Pending-entry lists and XACK ensure at-least-once delivery even when a consumer crashes mid-processing. Retention is capped via MAXLEN ~ to bound memory while preserving a rolling audit window. Redis is already in the stack for distributed locking (Decision #1), so this is not a new dependency.

UDS

Hot Path — Unix Domain Sockets

A small set of latency-critical paths — notably the local tool-execution bridge and in-process agent sidecar — bypass gRPC and communicate over Unix domain sockets with a minimal length-prefixed framing protocol. This keeps tool-call overhead below 200 µs while the rest of the system benefits from gRPC's observability.

The UDS layer is internal-only; no external agent ever connects to it. The interface is typed via a shared Go struct rather than a proto file, keeping the hot-path evolution separate from the versioned control-plane contract.

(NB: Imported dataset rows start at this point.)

-- ==== Sys2Proof/Laws/Settle.lean ====
section
/-! SUPPORT. Laws of what every issue settles: charges, counters, the window, and the course written back (R51, R52, R67). -/

namespace Sys2Proof.Machine

/-! Cores. -/

theorem core_updCore (w : W) (p n : Nat) (f : CoreSt → CoreSt) :
    core (updCore w p f) n = if n = p then f (core w p) else core w n := by
  simp [core, tGetD_tPut]

/-- The cores of two states differ in event counters alone. -/
def SameCores (w w' : W) : Prop := ∀ n, { core w' n with ev := (core w n).ev } = core w n

theorem SameCores.refl (w : W) : SameCores w w := fun _ => rfl

theorem SameCores.trans {a b c : W} (h : SameCores a b) (h' : SameCores b c) : SameCores a c := by
  intro n
  have h1 := h n
  have h2 := h' n
  rw [← h1]
  rw [← h2]

theorem sameCores_bumpCore (w : W) (p e n : Nat) : SameCores w (bumpCore w p e n) := by
  intro m
  simp only [bumpCore, core_updCore]
  split
  · subst_vars; rfl
  · rfl

theorem bumpCore_eq (w : W) (p e n : Nat) : bumpCore w p e n = { w with cores := (bumpCore w p e n).cores } := rfl

/-! Slots. -/

theorem slotBits_setSlotF (c : Course) (s lo n v : Nat) {j : Nat} (h : j < 8) :
    slotBits (setSlotF c s lo n v) j = if j = s then bvSet (slotBits c s) lo n v else slotBits c j := by
  simp only [slotBits, setSlotF]
  rw [nth_setNth _ _ _ _ _ _ h]

theorem slotLanecyc_lt (c : Course) (s : Nat) : slotLanecyc c s < 2 ^ 64 := bitsAt_lt _ _ _

/-- Slots changed in LANECYC alone. -/
def SlotsBut (c c' : Course) : Prop := ∀ n, n < 8 → ∀ i, i < 448 → (slotBits c' n).getLsbD i = (slotBits c n).getLsbD i

theorem charge_fold (c : Course) (x : Mask) (m : Nat) (hm : m ≤ 8) :
    let c' := (List.range m).foldl (fun c s =>
      let n := mCount (x &&& mkMask fun k => own c k == s)
      if n = 0 then c else setSlotF c s 448 64 ((slotLanecyc c s + n) % 2 ^ 64)) c
    c' = { c with r := { c.r with slots := c'.r.slots } } ∧ SlotsBut c c' ∧
    (∀ n, n < 8 → slotLanecyc c' n =
      if n < m then (slotLanecyc c n + mCount (x &&& mkMask fun k => own c k == n)) % 2 ^ 64 else slotLanecyc c n) := by
  induction m with
  | zero => exact ⟨rfl, fun _ _ _ _ => rfl, fun _ _ => rfl⟩
  | succ m ih =>
    obtain ⟨h1, h2, h3⟩ := ih (by omega)
    simp only [List.range_succ, List.foldl_append, List.foldl_cons, List.foldl_nil] at *
    set c' := (List.range m).foldl (fun c s =>
      let n := mCount (x &&& mkMask fun k => own c k == s)
      if n = 0 then c else setSlotF c s 448 64 ((slotLanecyc c s + n) % 2 ^ 64)) c with hc'
    have hown : ∀ k, own c' k = own c k := by intro k; rw [h1]; rfl
    simp only [hown]
    split
    · rename_i h0
      refine ⟨h1, h2, ?_⟩
      intro n hn
      rw [h3 n hn]
      by_cases hlt : n < m
      · have : n < m + 1 := by omega
        simp [hlt, this]
      · by_cases he : n = m
        · subst he
          have := slotLanecyc_lt c n
          simp only [lt_irrefl, if_false, Nat.lt_succ_self, if_true, h0, Nat.add_zero]
          exact (Nat.mod_eq_of_lt this).symm
        · have : ¬ n < m + 1 := by omega
          simp [hlt, this]
    · refine ⟨?_, ?_, ?_⟩
      · rw [h1]; rfl
      · intro n hn i hi
        rw [slotBits_setSlotF _ _ _ _ _ hn]
        split
        · subst_vars
          rw [bvSet_getLsbD, if_pos (by omega), if_neg (by omega)]
          exact h2 _ hn i hi
        · exact h2 _ hn i hi
      · intro n hn
        have hlc : ∀ v, slotLanecyc (setSlotF c' m 448 64 v) n = if n = m then v % 2 ^ 64 else slotLanecyc c' n := by
          intro v
          simp only [slotLanecyc, slotF]
          rw [slotBits_setSlotF _ _ _ _ _ hn]
          split
          · rw [bvF_bvSet_same _ _ _ _ (by omega)]
          · rfl
        rw [hlc]
        by_cases he : n = m
        · subst he
          have hold := h3 n hn
          simp only [lt_irrefl, if_false] at hold
          simp [hold]
        · have hold := h3 n hn
          rw [if_neg he, hold]
          by_cases hlt : n < m
          · have : n < m + 1 := by omega
            simp [hlt, this]
          · have : ¬ n < m + 1 := by omega
            simp [hlt, this]

/-- The lanes at the issue PC charged to their owners (R52): nothing but the slots changes, and of those LANECYC alone. -/
theorem chargeLanes_spec (c : Course) (x : Mask) :
    chargeLanes c x = { c with r := { c.r with slots := (chargeLanes c x).r.slots } } ∧ SlotsBut c (chargeLanes c x) ∧
    ∀ n, n < 8 → slotLanecyc (chargeLanes c x) n =
      (slotLanecyc c n + mCount (x &&& mkMask fun k => own c k == n)) % 2 ^ 64 := by
  obtain ⟨h1, h2, h3⟩ := charge_fold c x 8 (le_refl _)
  refine ⟨h1, h2, ?_⟩
  intro n hn
  have := h3 n hn
  rw [if_pos hn] at this
  exact this

/-! The window (R67). -/

/-- A window with nothing buffered and nothing outstanding closes without a write. -/
theorem closeWindow_quiet {e : Env} {w : W} {c : Course} (hb : c.w.buf = []) (hf : ∀ f ∈ w.flights, sameTag c f = false) :
    closeWindow e w c = (w, { c with w := { c.w with used := 0, buf := [], isOpen := false, closing := false } }) := by
  simp only [closeWindow, drain, partition_none hf, List.foldl_nil, bufV, hb, List.filterMap_nil, roomFor, newLines, List.filter_nil,
    List.dedup_nil, List.length_nil, true_or, if_true]

/-- What every instruction does at its end (R51, R52, R67): with live or parked lanes left, and nothing for a marker to commit,
the course is written back as c with its slots charged; of the rest only event counters change. -/
theorem done_spec (e : Env) (w : W) (c : Course) (x : Sel) (m back : Bool) (live : liveParked c ≠ 0)
    (hq : m = false ∨ (c.w.buf = [] ∧ ∀ f ∈ w.flights, sameTag c f = false)) :
    ∃ c' w', done e w c x m back = setCourse w' c' ∧ w' = { w with cores := w'.cores } ∧ SameCores w w' ∧
      c'.id = c.id ∧ c'.v = c.v ∧ c'.r = { c.r with slots := c'.r.slots } ∧ SlotsBut c c' ∧
      (∀ n, n < 8 → slotLanecyc c' n = (slotLanecyc c n + mCount (x.x &&& mkMask fun k => own c k == n)) % 2 ^ 64) ∧
      (m = false → c'.w = c.w) ∧ (m = true → c'.w.used = 0 ∧ c'.w.buf = []) := by
  obtain ⟨hs1, hs2, hs3⟩ := chargeLanes_spec c x.x
  set d := chargeLanes c x.x with hd
  -- the course after its turn and age are settled
  set t : Course := { settleTurn d x m back with k := { (settleTurn d x m back).k with age := w.now + 1 } } with ht
  have tid : t.id = c.id := by rw [ht]; simp only [settleTurn]; rw [hs1]
  have tv : t.v = c.v := by rw [ht]; simp only [settleTurn]; rw [hs1]
  have tr : t.r = d.r := rfl
  have tw : t.w = c.w := by rw [ht]; simp only [settleTurn]; rw [hs1]
  have tslot : t.k.slot = c.k.slot ∧ t.k.gen = c.k.gen := by rw [ht]; simp only [settleTurn]; rw [hs1]; exact ⟨rfl, rfl⟩
  have dr : d.r = { c.r with slots := d.r.slots } := by rw [hs1]
  set w1 := bumpCore w (pcnOf w t.v.hcore) 0 1 with hw1
  set w2 := (if x.started then bumpCore w1 (pcnOf w t.v.hcore) 3 1 else w1) with hw2
  have sc : SameCores w w2 := by
    rw [hw2]
    split
    · exact (sameCores_bumpCore _ _ _ _).trans (sameCores_bumpCore _ _ _ _)
    · exact sameCores_bumpCore _ _ _ _
  have e2 : w2 = { w with cores := w2.cores } := by
    rw [hw2]
    split <;> rfl
  have fl : w2.flights = w.flights := by rw [e2]
  have tag : ∀ f, sameTag t f = sameTag c f := by
    intro f
    simp only [sameTag, quadOf, tid, tv, tslot.1, tslot.2]
  have lv : ∀ u : Course, u.r.status = c.r.status → liveParked u ≠ 0 := by
    intro u hu
    have : liveParked u = liveParked c := by simp only [liveParked, laneSt, hu]
    rw [this]; exact live
  have bits : ∀ n, slotBits t n = slotBits d n := fun n => by simp only [slotBits, tr]
  cases m with
  | false =>
    have hst : settle e w c x false back = (w2, t) := rfl
    refine ⟨t, w2, ?_, e2, sc, tid, tv, by rw [tr]; exact dr, hs2, hs3, fun _ => tw, by simp⟩
    simp only [done, hst, finish]
    rw [if_neg (lv t (by rw [tr, dr]))]
  | true =>
    obtain ⟨hb, hf⟩ := hq.resolve_left (by simp)
    have hst : settle e w c x true back = closeWindow e w2 t := rfl
    have hcl : closeWindow e w2 t = (w2, { t with w := { t.w with used := 0, buf := [], isOpen := false, closing := false } }) := by
      apply closeWindow_quiet
      · rw [tw]; exact hb
      · rw [fl]; intro f hf'; rw [tag]; exact hf f hf'
    refine ⟨{ t with w := { t.w with used := 0, buf := [], isOpen := false, closing := false } }, w2, ?_, e2, sc, tid, tv,
      dr, hs2, hs3, by simp, fun _ => ⟨rfl, rfl⟩⟩
    simp only [done, hst, hcl, finish]
    rw [if_neg (lv _ (by show t.r.status = _; rw [tr, dr]))]

end Sys2Proof.Machine
end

Why not collapse all three into one? A single transport would require trading off durability, latency, and schema safety simultaneously. gRPC without Redis means losing the audit log and at-least-once delivery. Redis without gRPC means untyped command dispatch. Unix sockets everywhere means no distributed tracing. The three-layer split is the lowest-complexity design that satisfies all constraints without compromise.

Trade-offs Accepted

Proto compilation build step. Every agent must include protobuf tooling in its build pipeline and regenerate stubs on schema changes. This is manageable with a shared buf.gen.yaml and CI enforcement, but it adds friction for contributors who only want to change business logic.

Redis as an additional runtime dependency. Redis must be available before any agent can receive work. Failure modes (OOM eviction, replication lag) need explicit handling in the orchestrator's health-check loop. Mitigated by the fact that Redis is already required for distributed locking.

Dual IPC pattern complexity. Developers must understand when to use gRPC versus Redis Streams versus Unix sockets. Without clear documentation, new contributors default to the wrong layer. Addressed by codifying the decision boundary in the architecture runbook.

Consumer group management overhead. Adding a new event consumer requires creating its consumer group, handling NOGROUP errors on first start, and configuring retention policy. A helper package wraps this once; all agents import it rather than calling Redis directly.